My elation was barely containable. For the first time since giving birth, I was facing the prospect of two uninterrupted hours to myself. Every day. That first morning, I watched other parents wipe away tears after kissing their kids goodbye at the classroom door. Not me. Free at last, I was thinking. Free at last.
I had no idea then how much our public school is indebted to the parent volunteers who enrich programming. They knit with first graders, brew herbal tea for second-grade poetry parties and dig garden beds with the middle schoolers. Thanks to those dedicated parents, teachers pull off projects that couldn't be achieved with our school’s limited resources.

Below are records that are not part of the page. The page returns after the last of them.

theorem runFan_follows {orig : State} (s : State) (m t : Nat) (hF : orig.follows s) :
    orig.follows (runFan s m t) := by
  unfold runFan
  repeat' (first | with_reducible assumption | with_reducible apply modMot_follows | with_reducible apply stallClear_follows | (dsimp only [State.follows_mk]; change State.follows _ _) | with_reducible apply State.follows.forEach | with_reducible apply State.follows.foldlFst | with_reducible apply State.follows.foldl | split | dsimp only | intro _ | decide)

theorem runEnergy_follows {orig : State} (s : State) (m : Nat) (hF : orig.follows s) :
    orig.follows (runEnergy s m) := by
  unfold runEnergy
  repeat' (first | with_reducible assumption | with_reducible apply modMot_follows | (dsimp only [State.follows_mk]; change State.follows _ _) | with_reducible apply State.follows.forEach | with_reducible apply State.follows.foldlFst | with_reducible apply State.follows.foldl | split | dsimp only | intro _ | decide)

theorem motRelease_follows {orig : State} (s : State) (m t : Nat) (hF : orig.follows s) :
    orig.follows (motRelease s m t) := by
  unfold motRelease
  repeat' (first | with_reducible assumption | with_reducible apply setMot_follows | with_reducible apply motAct_follows | (dsimp only [State.follows_mk]; change State.follows _ _) | with_reducible apply State.follows.forEach | with_reducible apply State.follows.foldlFst | with_reducible apply State.follows.foldl | split | dsimp only | intro _ | decide)

theorem motNightEnter_follows {orig : State} (s : State) (m : Nat) (hF : orig.follows s) :
    orig.follows (motNightEnter s m) := by
  unfold motNightEnter
  repeat' (first | with_reducible assumption | with_reducible apply logEv_follows | with_reducible apply setMot_follows | (dsimp only [State.follows_mk]; change State.follows _ _) | with_reducible apply State.follows.forEach | with_reducible apply State.follows.foldlFst | with_reducible apply State.follows.foldl | split | dsimp only | intro _ | decide)

theorem catchResume_follows {orig : State} (s : State) (m t stamp : Nat) (hF : orig.follows s) :
    orig.follows (catchResume s m t stamp) := by
  unfold catchResume
  repeat' (first | with_reducible assumption | with_reducible apply modMot_follows | with_reducible apply setOffset_follows | (dsimp only [State.follows_mk]; change State.follows _ _) | with_reducible apply State.follows.forEach | with_reducible apply State.follows.foldlFst | with_reducible apply State.follows.foldl | split | dsimp only | intro _ | decide)

theorem motMirrorResume_follows {orig : State} (s : State) (m t stamp : Nat) (hF : orig.follows s) :
    orig.follows (motMirrorResume s m t stamp) := by
  unfold motMirrorResume
  repeat' (first | with_reducible assumption | with_reducible apply catchResume_follows | with_reducible apply modMot_follows | with_reducible apply toSearch_follows | (dsimp only [State.follows_mk]; change State.follows _ _) | with_reducible apply State.follows.forEach | with_reducible apply State.follows.foldlFst | with_reducible apply State.follows.foldl | split | dsimp only | intro _ | decide)

theorem motCommit_follows {orig : State} (s : State) (m : Nat) (hF : orig.follows s) :
    orig.follows (motCommit s m) := by
  unfold motCommit
  repeat' (first | with_reducible assumption | with_reducible apply setMot_follows | with_reducible apply modMot_follows | (dsimp only [State.follows_mk]; change State.follows _ _) | with_reducible apply State.follows.forEach | with_reducible apply State.follows.foldlFst | with_reducible apply State.follows.foldl | split | dsimp only | intro _ | decide)

end Sys2Proof.Machine
end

After finally securing some time for myself, I wasn’t about to sacrifice it.
Even when I began to notice all this activity, I didn’t make any appearances in Teacher Trinh’s cheerful classroom. After finally securing some time for myself, I wasn’t about to sacrifice it.

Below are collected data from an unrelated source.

-- ==== Sys2Proof/Laws/FollowsMgt.lean ====
section
/-!
SUPPORT. Every operation of Machine/Mgt.lean keeps `State.follows`: it leaves the queue alone, the recorder follows, no floor and
no epoch falls, and SAFE_OUT_N stays as R403 has it.
-/
namespace Sys2Proof.Machine

open Sys2Proof

theorem modMgt_follows {orig : State} (s : State) (f : MgtState → MgtState)
    (hf : ∀ m, m.floorFw ≤ (f m).floorFw ∧ m.floorStr ≤ (f m).floorStr)
    (hF : orig.follows s) : orig.follows (modMgt s f) := by
  exact ⟨hF.1, hF.2.1, Nat.le_trans hF.2.2.1 (hf _).1, Nat.le_trans hF.2.2.2.1 (hf _).2, hF.2.2.2.2⟩

theorem mgtResult_follows {orig : State} (s : State) (op : Nat) (c : MgtCode) (hF : orig.follows s) :
    orig.follows (mgtResult s op c) := by
  unfold mgtResult
  repeat' (first | with_reducible assumption | with_reducible apply modMgt_follows | (dsimp only [State.follows_mk]; change State.follows _ _) | with_reducible apply State.follows.forEach | with_reducible apply State.follows.foldlFst | with_reducible apply State.follows.foldl | split | dsimp only | exact fun _ => ⟨Nat.le_refl _, Nat.le_refl _⟩ | exact fun _ => ⟨Nat.le_max_left _ _, Nat.le_refl _⟩ | exact fun _ => ⟨Nat.le_refl _, Nat.le_max_left _ _⟩ | (intro m; dsimp only; split <;> exact ⟨Nat.le_refl _, Nat.le_refl _⟩) | exact ⟨Nat.le_refl _, Nat.le_refl _⟩ | intro _ | decide)

theorem imageChunk_follows {orig : State} (s : State) (offset : Nat) (first : Bool) (data : List Byte) (hF : orig.follows s) :
    orig.follows (imageChunk s offset first data).1 := by
  unfold imageChunk
  repeat' (first | with_reducible assumption | with_reducible apply mgtResult_follows | with_reducible apply modMgt_follows | (dsimp only [State.follows_mk]; change State.follows _ _) | with_reducible apply State.follows.forEach | with_reducible apply State.follows.foldlFst | with_reducible apply State.follows.foldl | split | dsimp only | exact fun _ => ⟨Nat.le_refl _, Nat.le_refl _⟩ | exact fun _ => ⟨Nat.le_max_left _ _, Nat.le_refl _⟩ | exact fun _ => ⟨Nat.le_refl _, Nat.le_max_left _ _⟩ | (intro m; dsimp only; split <;> exact ⟨Nat.le_refl _, Nat.le_refl _⟩) | exact ⟨Nat.le_refl _, Nat.le_refl _⟩ | intro _ | decide)

theorem execImageChunk_follows {orig : State} (t : Ns) (d : Dgram) (offset : Nat) (first : Bool) (data : List Byte) (s : State) (hF : orig.follows s) : Out.follows orig (execImageChunk t d offset first data s) := by
  unfold execImageChunk
  repeat' (first | with_reducible assumption | with_reducible apply Out.follows.next | with_reducible apply setNow_follows | with_reducible apply withDgram_follows | with_reducible apply imageChunk_follows | with_reducible apply noteChange_follows | (dsimp only [State.follows_mk]; change State.follows _ _) | with_reducible apply State.follows.forEach | with_reducible apply State.follows.foldlFst | with_reducible apply State.follows.foldl | split | dsimp only | intro _ | decide)

theorem imgValidate_follows {orig : State} (s : State) (hF : orig.follows s) :
    orig.follows (imgValidate s) := by
  unfold imgValidate
  repeat' (first | with_reducible assumption | with_reducible apply mgtResult_follows | with_reducible apply modMgt_follows | (dsimp only [State.follows_mk]; change State.follows _ _) | with_reducible apply State.follows.forEach | with_reducible apply State.follows.foldlFst | with_reducible apply State.follows.foldl | split | dsimp only | exact fun _ => ⟨Nat.le_refl _, Nat.le_refl _⟩ | exact fun _ => ⟨Nat.le_max_left _ _, Nat.le_refl _⟩ | exact fun _ => ⟨Nat.le_refl _, Nat.le_max_left _ _⟩ | (intro m; dsimp only; split <;> exact ⟨Nat.le_refl _, Nat.le_refl _⟩) | exact ⟨Nat.le_refl _, Nat.le_refl _⟩ | intro _ | decide)

theorem execImgValidate_follows {orig : State} (s : State) (hF : orig.follows s) : Out.follows orig (execImgValidate s) := by
  unfold execImgValidate
  repeat' (first | with_reducible assumption | with_reducible apply Out.follows.next | with_reducible apply unlessHalted_follows | with_reducible apply imgValidate_follows | (dsimp only [State.follows_mk]; change State.follows _ _) | with_reducible apply State.follows.forEach | with_reducible apply State.follows.foldlFst | with_reducible apply State.follows.foldl | split | dsimp only | intro _ | decide)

“Heck, no,” I said, that day at the playground. “My little guy takes a two-hour nap every morning. That’s my time.”
Too late, I realized how this sounded. I hadn’t meant to dismiss these mothers’ enthusiasm for watching their kids observe waterfowl. But I’d been to that duck pond with my son a hundred times.
Then, in a moment of sudden clarity, I realized that this wasn’t about the duck pond. It was about being involved. Had I just established myself as the kindergarten’s slacker mom?
To my surprise and relief, I was met with a collective outpouring of empathy.
”Oh, naptime,” sighed the chirpy mother, wistfully watching her three-year-old hurtle down the slide like a member of the Olympic bobsled team. “Those were the days.”
Another mother looked up from the bench. “Lady, there’s no reason for you to sign up for anything,” she said. “Live it up while you can.”
I should have known better than to doubt my fellow mothers. It was women like them, after all, who supported me through new parenthood, friends and strangers alike: commiserating with my nursing problems, complimenting my baby and assuring me that one day he would actually sleep longer than twenty minutes at a stretch.
Now, other mothers were picking up the slack for me in the kindergarten classroom — and cutting me plenty of it, too. For the rest of that year, whenever the subject of volunteering arose, they waved me off. “Besides,” Michelle said one day, looking at me shrewdly, “You don’t really want to volunteer, do you?”
I had told her about my decade of teaching, and how burned out I was when I quit. My son’s safe, art-filled K-8 was very different from the tough city high schools where I’d taught; but I couldn’t deny that I was happy to limit my time there to pick up and drop off.
Two years later, I no longer craved solitude so desperately. My youngest was starting kindergarten, and the quiet mornings alone, while my firstborn had been in preschool, had restored my equilibrium. Now, as I ventured into school more often, I began to appreciate what drew other parents to volunteer: the delight on my sons’ faces when they caught sight of me unexpectedly in the hallway and the satisfaction of helping teachers I admire and respect. But that’s not why you’ll find me at school once a week these days.
I volunteer for the parents with babies at home who don’t have the time to give, or who desperately need their few free hours to themselves, the way I did. I volunteer because I work from home part-time and have the luxury of making my own schedule, while others work all day and still manage to make time for our school.
Most of all, I volunteer to repay the women who filled in for me when I couldn’t bear the thought of one more demand on my time, women who never made me feel like less of a mother because I wasn’t at school regularly like they were. It's my turn to pay it forward. Those two hours I now clock every week at my kid's school? Those are for them.